If we want to add another column to our final output, instead of rewriting your query, you can use the add_view method.

In [9]:
query2.add_view("Organism.taxonId")
Out[9]:
<intermine.query.Query at 0x111b911c0>
In [10]:
for row in query2.rows(start=0,size=10):
    print(row)
Organism: name='Anopheles gambiae' taxonId='7165'
Organism: name='Caenorhabditis elegans' taxonId='6239'
Organism: name='Danio rerio' taxonId='7955'
Organism: name='Drosophila ananassae' taxonId='7217'
Organism: name='Drosophila erecta' taxonId='7220'
Organism: name='Drosophila grimshawi' taxonId='7222'
Organism: name='Drosophila melanogaster' taxonId='7227'
Organism: name='Drosophila mojavensis' taxonId='7230'
Organism: name='Drosophila persimilis' taxonId='7234'
Organism: name='Drosophila pseudoobscura' taxonId='7237'

By default, the result will be sorted according to the first column that you defined.
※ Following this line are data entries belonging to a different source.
-- ==== Sys2Proof/Machine/Bell.lean ====
section
/-! DEFINITION. The Bell: records, severities, reactions, shadows, clears, injection and block resets (R491 to R519, R581,
R614). -/

namespace Sys2Proof.Machine

/-! ### Records (R493 to R496) -/

/-- NEXT of BL_WR and of BL_CORE_RD. -/
def nextRecord (s : State) : Word := getReg s (ro pgBELL 0x48)
def coreRecord (s : State) : Word := getReg s (ro pgBELL 0x4C)

/-- Byte address of record `n` in the Bore (R494). -/
def recordAddr (n : Word) : Nat := 0x50_0000 + n.toNat % 65536 * 16

/-- A record that the core has not copied is about to be overwritten: it is lost, and the core covers the gap (R496). -/
def ringOverwrite (s : State) (n : Word) : State :=
  let old := coreRecord s
  if (n - old).toNat < 65536 then s else
  let s := setReg s (ro pgBELL 0x4C) (old + 1)
  let s := journal s 13 [old, old, 0, 0]
  let s := irqSet (bumpReg s (ro pgBELL 0x50) 0 16) pgBELL 4
  post s pgBELL 0 (getReg s (ro pgBELL 0x50))

/-- Word 0 of a record. -/
def recordHead (m : Msg) (conseq opener : Bool) (shid sev : Nat) : Word :=
  pack [(0, 13, m.source.toNat), (13, 8, m.kind.toNat), (21, 1, b2n conseq), (22, 1, b2n opener),
    (23, 6, if conseq || opener then shid else 0), (29, 1, b2n m.inj), (30, 2, sev)]

/-- A record is written into the ring, or into the local store until the region is live; it is dropped when the store is full
(R493 to R495); its time is that of acceptance, of the receipt for a message of the feed die (R115), and never below that of the record
before it (R494). -/
def record (s : State) (m : Msg) (conseq opener : Bool) (shid sev : Nat) : State :=
  let n := nextRecord s
  let t := max (m.stamp.getD (shelfNow s)) s.bell.lastTime
  let ws : List Word := [recordHead m conseq opener shid sev, m.detail, BitVec.ofNat 32 t, BitVec.ofNat 32 (t / 2 ^ 32)]
  let s := setReg { s with bell := { s.bell with lastTime := t } } (ro pgBELL 0x48) (n + 1)
  let s := if opener then { s with bell := { s.bell with origins := tabIns s.bell.origins shid n } } else s
  if s.bell.ringLive then setBores (ringOverwrite s n) (recordAddr n) ws
  else if s.bell.store.length < 256 then { s with bell := { s.bell with store := s.bell.store ++ [(n, ws)] } }
  else bellLost s 16 8

/-! ### Shadows (R508 to R514) -/

/-- The sources that a shadow holds (R514). -/
def shadowHolds (shid : Nat) (x : Shadow) (page src : Nat) : Bool :=
  let loops (ks : List Nat) : Bool := page == pgLOOP && ks.contains src
  let model : Bool := page == pgTHM && src == 3
  let tiles : Bool := src ∈ [1, 11, 12]
  if 32 ≤ shid then
    (page == shid && (tiles || (!x.valves.isEmpty && src ∈ [5, 6]) || (x.valves.contains 3 && src == 4)
      || (x.valves.contains 4 && src == 3)))
    || loops [0, 2, 3] || model
  else match shid with
    | 24 => (pageKind page == 0x20 && tiles) || loops [0, 1, 2, 3] || model || (page == pgPLAN && src == 3)
        || (page == pgBREATH && src == 1) || (page == pgCOMMIT && src == 0)
    | 18 => loops [2]
    | 15 => loops [2] || (page == pgMEAS && src == 8) || model
    | 16 => loops [2] || model
    | 8 => (page == pgNVF && src == 9) || (page ∈ [pgSTAB, pgTONGUE, pgMEAS] && src == 1) || (page == pgCAL && src == 1)
        || loops [4] || (page == pgTHM && src == 1)
    | 6 => page == pgCMDQ && src == 1
    | 11 => page == pgCOMMIT && src == 0
    | _ => false

/-- The earliest-opened open shadow whose list holds a source (R510). -/
def shadowOf (s : State) (page src : Nat) : Option Nat :=
  let own := s.bell.shadows.filter (fun p => shadowHolds p.1 p.2 page src)
  match own with
  | [] => none
  | p :: ps => some (ps.foldl (fun (b : Nat × Shadow) q => if q.2.order < b.2.order then q else b) p).1

/-- A shadow notes the latest message of a source it has shadowed. -/
def noteShadowed (s : State) (shid : Nat) (m : Msg) : State :=
  let add (x : Shadow) : Shadow := { x with shadowed := x.shadowed.filter (fun h => h.source != m.source) ++ [m] }
  let bell := s.bell
  { s with bell := { bell with shadows := bell.shadows.map (fun p => if p.1 = shid then (p.1, add p.2) else p) } }

/-! ### Reactions (R506, R507) -/

/-- An SQ is disabled under R404. -/
def disableSq (s : State) (q : Nat) : State :=
  if !bit (sqCtrl s q) 0 then s else
  setSq (putReg s (ro pgCMDQ (0x104 + 16 * q)) 0 1 0) q { sq s q with draining := decide (inflight s q ≠ 0) }

/-- A slot is released whatever its state: a pending request completes with 4 DISARMED (R506, R581). -/
def emptySlot (s : State) (k : Nat) : State :=
  planDone (endReq (setSlot s k {}) k 4) k
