-- ==== Sys2Proof/Machine/Boot.lean ====
section
/-! DEFINITION. Staged start, bundles and pairing, the pad test and the bond report, and updates of the firmware (R80, R82,
R91 to R107, R116 to R122; 03_staged_start.md). -/

namespace Sys2Proof.Machine

/-! ### SHA-256 of a bundle (the DIGEST row of the bundle header) -/

/-- The primes below 312, which are the first 64. -/
def shaPrimes : List Nat :=
  (List.range 312).filter (fun n => decide (2 ≤ n) && (List.range n).all (fun d => decide (d < 2) || n % d != 0))

/-- The first 32 bits of the fraction of the `k`-th root of `p`, by halving: the largest `r` with `r ^ k ≤ p * 2 ^ (32 * k)`. -/
def rootFraction (k p : Nat) : Word :=
  BitVec.ofNat 32 ((List.range 36).reverse.foldl
    (fun r i => if (r + 2 ^ i) ^ k ≤ p * 2 ^ (32 * k) then r + 2 ^ i else r) 0)

/-- The additive constants of the 64 rounds, from the cube roots of the primes; the hash before the first block, from the square
roots of the first eight. -/
def shaAdd : List Word := shaPrimes.map (rootFraction 3)
def shaStart : List Word := (shaPrimes.take 8).map (rootFraction 2)

/-- The exclusive or of a word's rotations to the right. -/
def spun (w : Word) (turns : List Nat) : Word := turns.foldl (fun x n => x ^^^ w.rotateRight n) 0

/-- A hash in progress: its two chains of four words, `hi` and `lo`, and the last 16 words of the schedule, latest first. -/
structure Digest where
  hi : List Word
  lo : List Word
  win : List Word
  deriving DecidableEq, Repr

/-- One round: each chain takes a word from the mix of both with the constant and the oldest word of the window, and the window
takes its next word. -/
def Digest.turn (d : Digest) (k : Word) : Digest :=
  let hi (i : Nat) : Word := d.hi.getD i 0
  let lo (i : Nat) : Word := d.lo.getD i 0
  let win (i : Nat) : Word := d.win.getD i 0
  let chosen := lo 2 ^^^ (lo 0 &&& (lo 1 ^^^ lo 2))
  let most := (hi 0 &&& (hi 1 ||| hi 2)) ||| (hi 1 &&& hi 2)
  let mix := lo 3 + spun (lo 0) [6, 11, 25] + chosen + k + win 15
  let next := win 15 + (spun (win 14) [7, 18] ^^^ (win 14 >>> 3)) + win 6 + (spun (win 1) [17, 19] ^^^ (win 1 >>> 10))
  { hi := (mix + spun (hi 0) [2, 13, 22] + most) :: d.hi.take 3,
    lo := (hi 3 + mix) :: d.lo.take 3,
    win := next :: d.win.take 15 }

/-- A block of 16 words, latest first, is added to a hash of eight. -/
def hashBlock (h win : List Word) : List Word :=
  let d := shaAdd.foldl Digest.turn { hi := h.take 4, lo := h.drop 4, win := win }
  List.zipWith (· + ·) h (d.hi ++ d.lo)

/-- Byte `i` of a message of `len` bytes with its padding: a one bit, zeros, and the length in bits, in `total` bytes. -/
def paddedByte (msg : Nat → Byte) (len total i : Nat) : Byte :=
  if i < len then msg i else if i = len then 0x80
  else if total ≤ i + 8 then BitVec.ofNat 8 (len * 8 / 256 ^ (total - 1 - i)) else 0

/-- The SHA-256 of `len` bytes, as eight words. -/
def sha256 (msg : Nat → Byte) (len : Nat) : List Word :=
  let blocks := (len + 72) / 64
  let b := paddedByte msg len (blocks * 64)
  let word (a : Nat) : Word := b a ++ b (a + 1) ++ b (a + 2) ++ b (a + 3)
  (List.range blocks).foldl (fun h j => hashBlock h ((List.range 16).map (fun k => word (64 * j + 60 - 4 * k)))) shaStart

/-! ### Bundles (bundle header and manifest tables) -/

/-- The byte offset of slot A (0) or B (1) in the BOOT partition. -/
def slotAt (i : Nat) : Nat := i * 0x80_0000

/-- A word of a slot's bundle. -/
def bundle (s : State) (i off : Nat) : Word := wordAt s.flash.boot (slotAt i + off)

/-- The judgement of a bundle, as a code of BT_UPD_STAT.ERR: 0, 5 HEADER, 3 CRC or 4 DIGEST. -/
def bundleErr (s : State) (i : Nat) : Nat :=
  let byte (k : Nat) : Byte := tabGet (fun _ => (0 : Byte)) s.flash.boot (slotAt i + k)
  let len := (bundle s i 8).toNat
  let crc := (List.range 0xFC).foldl (fun c k => crcByte c (byte k).toNat) 0xFFFF_FFFF
  if bundle s i 0 ≠ 0x474E_4C43 ∨ bundle s i 4 ≠ 0x0001_0000 ∨ len = 0 ∨ len % 4096 ≠ 0 ∨ 0x80_0000 < len then 5
  else if bundle s i 0xFC ≠ BitVec.ofNat 32 (crc ^^^ 0xFFFF_FFFF) then 3
  else
    let be (k : Nat) : Word := byte k ++ byte (k + 1) ++ byte (k + 2) ++ byte (k + 3)
    if (List.range 8).map (fun k => be (0x60 + 4 * k)) ≠ sha256 (fun k => byte (0x100 + k)) (len - 0x100) then 4 else 0

/-- VERSION of SFW, RMC or TMI (COMP 0 to 2). -/
def compVersion (s : State) (i c : Nat) : Word := bundle s i (0x0C + 12 * c)

/-! ### Pairing (R102 to R107) -/

/-- MAJOR.MINOR.0 of a MAJOR and a MINOR. -/
def version (major minor : Nat) : Word := BitVec.ofNat 32 (major * 2 ^ 24 + minor * 2 ^ 16)

/-- FS_FIV over the link, as MAJOR.MINOR.0. -/
def fivVersion (s : State) : Word := version (regFld s (ro pgFSYS 0x40) 8 8) (regFld s (ro pgFSYS 0x40) 0 8)

/-- The negotiated link version, as MAJOR.MINOR.0. -/
def idlVersion (s : State) : Word := version (s.idl.ver.toNat / 16) (s.idl.ver.toNat % 16)

/-- The version of partner `p`: RMC, TMI, FIV, HWV, IDL. -/
def partnerVersion (s : State) (i p : Nat) : Word := match p with
  | 0 => compVersion s i 1 | 1 => compVersion s i 2 | 2 => fivVersion s | 3 => getReg s (ro pgBOOT 0x5C) | _ => idlVersion s

/-- The manifest entries of partner `p` of one kind, as VER_LO and VER_HI. -/
def manifest (s : State) (i p kind : Nat) : List (Word × Word) :=
  let n := (bundle s i 0x40).toNat
  let base := (bundle s i 0x3C).toNat
  (List.range (if n ≤ 255 then n else 0)).filterMap (fun k =>
    let a := base + 12 * k
    let w := bundle s i a
    if fld w 0 8 = p ∧ fld w 8 8 = kind then some (bundle s i (a + 4), bundle s i (a + 8)) else none)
If you want to change this sorting order to another column, use the add_sort_order method of the query class.

In [11]:
query2.add_sort_order("Organism.name")
Out[11]:
<intermine.query.Query at 0x111b911c0>
In [12]:
for row in query2.rows(start=0,size=10):
    print(row)
Organism: name='Anopheles gambiae' taxonId='7165'
Organism: name='Caenorhabditis elegans' taxonId='6239'
Organism: name='Danio rerio' taxonId='7955'
Organism: name='Drosophila ananassae' taxonId='7217'
Organism: name='Drosophila erecta' taxonId='7220'
Organism: name='Drosophila grimshawi' taxonId='7222'
Organism: name='Drosophila melanogaster' taxonId='7227'
Organism: name='Drosophila mojavensis' taxonId='7230'
Organism: name='Drosophila persimilis' taxonId='7234'
Organism: name='Drosophila pseudoobscura' taxonId='7237'

As you can see, I've limited the results to only 10 rows. You can change this number if you want to view more or less rows. The above queries will list all the organisms or all the genes in the database, and hence we limited the number of rows in our output. Views or output columns are one part of queries. The second part is to add constraints on these queries. We will take a look at adding constraints in our next tutorial.